Depuis l’annonce de sa libération et de son retour à Agnam, des initiatives spontanées fleurissent sur tout l’axe menant vers sa commune. Jeunes, femmes, responsables communautaires, associations, personnes âgées et autorités religieuses, tous se préparent à manifester leur attachement à celui qu’ils considèrent comme une figure locale majeure. Selon la Cellule stratégique de communication de Farba Ngom, cette mobilisation populaire n’est encadrée par aucune organisation ou initiative directement portée par le député-maire ou ses proches.
« Il s’agit d’une dynamique entièrement autonome, émanant des populations elles-mêmes », précise la Cellule, qui insiste sur la spontanéité de ces rassemblements. Farba Ngom, pour une grande partie des habitants du Fouta et de Matam, ne se résume pas à sa stature politique ou institutionnelle. Il incarne depuis des années l’engagement de proximité, le soutien communautaire et l’accompagnement des populations, tissant un lien solidement ancré dans l’histoire sociale du territoire.
La mobilisation qui s’annonce traduit à la fois un sentiment de reconnaissance et de solidarité envers l’élu, après une période marquée par de vives tensions judiciaires et médiatiques. Pour beaucoup, le retour de Farba Ngom revêt une dimension symbolique forte : celle du « fils du terroir » retrouvant les siens après une épreuve difficile, vécue collectivement.
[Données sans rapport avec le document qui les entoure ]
/-- What the transmit framer builds the receive framer reads back: the four header bytes are judged good and give every
field of the header they were built from, and the two trailer bytes, high byte first, read as the CRC register. A byte
enters that register most significant bit first: each bit is compared with the top bit, the register shifts left by one
place, and 1021h is exclusive-ORed into it if the two differed. Position
by position the framer presents the header of the link header layout, the payload bytes of the entry, or for an
insert-time entry its start stamp, then the trailer; LTSOP stands at position 1, LTEOP at 6 + L or with a cut, LTKILL with
a cut, and nothing is presented outside SENDING (R33 to R35, R130, R138 to R140, R147). -/
def Obligations.SentPacketIsReadBack : Prop :=
  (∀ h : Header, ∃ b0 b1 b2 b3, headerBytes h = [b0, b1, b2, b3] ∧ judgeHeader b0 b1 b2 b3 false = some h) ∧
  (∀ (crc : Word) (b : Byte), crcByte crc b = [7, 6, 5, 4, 3, 2, 1, 0].foldl
    (fun (c : Word) (i : Nat) => if b.getLsbD i = c.getLsbD 15 then c <<< 1 else (c <<< 1) ^^^ 0x1021) crc) ∧
  (∀ (e : TxEntry) (crc : Word),
    trailerValue [e.byteAt (5 + e.length.toNat) crc, e.byteAt (6 + e.length.toNat) crc] = some crc ∧
    e.byteAt 1 crc = (match e.kind with | .data => 0#2 | .time => 1#2 | .control => 2#2) ++
      BitVec.ofNat 6 e.channel.val ∧
    e.byteAt 2 crc = 0#3 ++ BitVec.ofBool e.marker ++ (match e.sequenceUsed with | some n => n | none => 0) ∧
    e.byteAt 3 crc = e.length ∧
    e.byteAt 4 crc = ~~~(e.byteAt 1 crc + e.byteAt 2 crc + e.byteAt 3 crc) ∧
    (e.insertTime = false → ∀ k b, k < e.length.toNat → e.payload[k]? = some b → e.byteAt (5 + k) crc = b) ∧
    (e.insertTime = true → e.length = 6 → ∀ st, e.startStamp = some st →
      e.byteAt 5 crc ++ e.byteAt 6 crc ++ e.byteAt 7 crc ++ e.byteAt 8 crc = st.time.coarse ∧
      e.byteAt 9 crc ++ e.byteAt 10 crc = st.time.fine.setWidth 16)) ∧
  ∀ s : State, s.inReset = false →
    ((∀ a, s.txf.state ≠ .sending a) → s.transmitPins = { data := 0, sop := false, eop := false, kill := false }) ∧
    ∀ a e rest, s.txf.state = .sending a → (s.txQueue a.queue).entries = e :: rest →
      s.transmitPins =
        { data := e.byteAt a.position a.crc, sop := decide (a.position = 1),
          eop := a.cut || decide (a.position = 6 + e.length.toNat), kill := a.cut }

/-- A byte without LRSOP in BODY advances the byte count and is payload, trailer or excess by its position; if it carries
LREOP, the end of the packet with that byte is settled in the same step and the framer is in HUNT (R42, R43, R45). -/
def Obligations.BodyByteByPosition : Prop :=
  ∀ s p data err, s.inReset = false → s.rxf.lineRx = true → s.rxf.state = .body p →
    let L := p.header.length.toNat
    let noted : BodyPacket := { p with count := p.count + 1, lineError := p.lineError || err }
    ∀ x : BodyPacket,
      (p.count < 4 + L → x =
        { noted with
          crc := crcByte p.crc data
          storage := p.storage.map (· ++ [data])
          kept := if p.snapshot.config.reference = true ∧ p.header.kind = .time ∧ L = 6 then p.kept ++ [data]
                  else p.kept }) →
      (4 + L ≤ p.count → p.count < 6 + L → x = { noted with trailer := p.trailer ++ [data] }) →
      (6 + L ≤ p.count → x = noted) →
      p.takeByte data err = x ∧
      exec (.lineByte data false false err) s = .next { s with rxf := { s.rxf with state := .body x } } ∧
      exec (.lineByte data false true err) s = .next ((s.settleEnd x false).setRxFramer .hunt)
La Cellule stratégique de communication met en avant l’importance de la discipline et de la responsabilité qui accompagnent ce mouvement. Elle exhorte l’ensemble des participants à faire preuve de sérénité et de respect des institutions, pour que cette journée soit placée sous le signe de la paix civile.
Au-delà de l’événement, c’est une vérité profonde qui se dégage : dans la durée, les populations restent attachées aux relations humaines construites dans l’engagement et la proximité. Le 9 mai, à Agnam, la mémoire territoriale et la fidélité populaire auront l’occasion de s’exprimer collectivement, faisant de ce retour bien plus qu’un simple rendez-vous politique.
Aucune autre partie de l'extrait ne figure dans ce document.